I agree doing something well the first time is going to take way longer than doing something meh and then re-iterating,
since knowing more about the subject at hand is hard without actually tackling it in the first place.
These podcasts are great, keep em going!
Joel Spolsky says exactly the opposite on writing from scratch. He describes it as the single worst strategic mistake that any software company can make
s__n_Ghs_w_J_g_r_v_ but this guy is talking about software, right? You don’t rewrite hardware, you re-design it.
That conversation went in a completely different way than I was expecting. I don't think he was wrong, though. Develop them in parallel is pretty good advice.
This was really insightful.
very insightful/ eye-opening! Ben Goertzel would be a great guest!
Question for anyone who can shine a light: When he says people aren't thinking simple enough, what does that mean in the context of his explanation of deeper understanding vs. recipes?
This is profound. On many levels. Thank you.
Congrats on 1 million subscribers. KUTGW.
Good point. You don't need to understand exactly how everything works, just use it.
The energy in this conversation! 😂🥱😴
This is significantly wiser than one may think
It helps when you've been alive long enough to see changes happening in drastic ways. A longer life will help with perspective.
Seems the people who would be (generally) the greatest asset to an organization are those who can quickly recognize when it's appropriate to use "the recipe" and when it's best to re-engineer/re-design. Most people I know seldom look beyond the recipe.
RIP Jim Keller. 1958/1959-when ever he's about to croak. Sucks, because this guy's smart as balls
This guy throws an easy 98 across the plate with a really unique command.

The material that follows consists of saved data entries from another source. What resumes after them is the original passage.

/-- A SEND longer than its receive entry finishes it with BOUNDS and is consumed. -/
theorem firstPkt_short (rq : rqOf z n = some q) (entry : recvEntry z q = some (i, e)) (short : entLen e.ent < getBE f.ext 0 4)
    (written : recvOwed z y = false) :
    firstPkt Z l n Y f h (some (c, ext, pay)) = consumeReq (putQp (finishSt z q i Status.bounds) n { y with rqNext := inc32 i }) n
      (psnCount (qSeg y) (getBE f.ext 0 4)) Status.bounds := by
  have good := targetFail_send (op := h.op) kind row z 0 0 (getBE f.ext 0 4)
  subst hy hz
  obtain row | row := row <;> rw [row] at good <;>
    simp [firstPkt, ok, row, stays, rq, entry, short, written, good] <;> rfl

/-- A SEND with no receive entry is answered RNR (R240). -/
theorem firstPkt_noEntry (rq : rqOf z n = some q) (none : recvEntry z q = none) :
    firstPkt Z l n Y f h (some (c, ext, pay)) = sendAck z n 2 0 := by
  have good := targetFail_send (op := h.op) kind row z 0 0 (getBE f.ext 0 4)
  subst hy hz
  obtain row | row := row <;> rw [row] at good <;>
    simp [firstPkt, ok, row, stays, rq, none, good]
end
end
end

end Sys2Proof.Machine
end

section
/-!
PROOFS. A request that is one packet is placed and done: its payload, its receive entry, its acknowledgement (spec file 10, R235, R238, R239,
R241; spec file 8, R191).
-/
namespace Sys2Proof.Machine

section
variable {s t u v z : State} {l n q i k cnt : Nat} {f : Frame} {h : PktHdr} {p y : Qp} {r : RReq} {e : Infl} {st : Byte} {pay b : Bytes}

/-! ### The receive entry (R191) -/

/-- The receive entry that a send consumes is not finished. -/
theorem recvEntry_done (entry : recvEntry s q = some (i, e)) : e.done = none := by
  have every : ∀ x ∈ recvEntry s q, x.2.done = none := by
    unfold recvEntry
    refine List.foldlRecOn (motive := fun m : Option (Nat × Infl) => ∀ x ∈ m, x.2.done = none) _ _ (by simp) fun m good a _ => ?_
    split
    · exact good
    · have idle : a.2.done = none := by simp_all
      split
      · split
        · simpa using idle
        · exact good
      · simpa using idle
  exact every (i, e) entry

/-! ### One packet that is a whole request -/

/-- The request once its LAST packet has come (R229, R238). -/
def lastOf (r : RReq) (h : PktHdr) : RReq :=
  { r with imm := if h.op = 2 ∨ h.op = 6 then some h.aux else r.imm, solicit := r.solicit || bitN h.flags 2 }

/-- The queue pair once a request of one packet is placed (R235, R238, R239, R251). -/
def wholeQp (now : Nat) (p : Qp) (r : RReq) (h : PktHdr) : Qp :=
  { moveEpsn { p with cur := none } 1 with
    echoTs := if h.op ≠ 2 ∧ h.op ≠ 6 then h.aux else p.echoTs, echoAt := if h.op ≠ 2 ∧ h.op ≠ 6 then some now else p.echoAt,
    unacked := p.unacked + 1, unackedAt := some (p.unackedAt.getD now), recv := if r.rq.isSome then recvRec r else p.recv,
    rqNext := match r.rq with | some (_, i) => inc32 i | none => p.rqNext }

Don't fear, I know plenty of people who think simple enough
great clip to share... I shared this exact timestamp already and now they get it cut perfect
These videos are getting me hyped on the podcast
Excellent video, thanks for posting, much appreciated. Love your work Lex : )
00:00:11 Recognize the importance of deep understanding over following a set of recipes.
00:02:51 Think simple when understanding complex concepts like building a computer.
00:04:26 Consider rewriting a project from scratch every three to five years for significant progress.
00:06:20 Understand the trade-off between short-term and long-term success in business and project development.
Basically guys read the book the 5 way of effective thinking .
If you understand the basic what he call the simple enough the atomic block of knowledge of fundamentals that build the recipes then you can reconnect those blocks using the principles that’s build the efficiency of the recipe into another recipe that may be more efficient
You want to know as many simple blocks as possible thoses are the building blocks for your ideas
So to simplify it, understand the why more than the how but still have the knowledge of the how too fully understand the why.
What humans do well is iterations of a situation or problem, usually without all the necessary input. Humans will fill in the blanks with "most likely" and "least likely" possibilities and iterate from there, coming up with a set of potential actions.
This is the best RUclips video I've watched in my life; Period! because these guys: "Gets it"!!!
1:19 I half expected him to say "...omelette sandwich. That's a good idea. I'm hungry."
I love cooking and food analogy’s 🍞
Jesus.... This guy podcasts always make me feel sleepy... I will go to watch J.Rogan.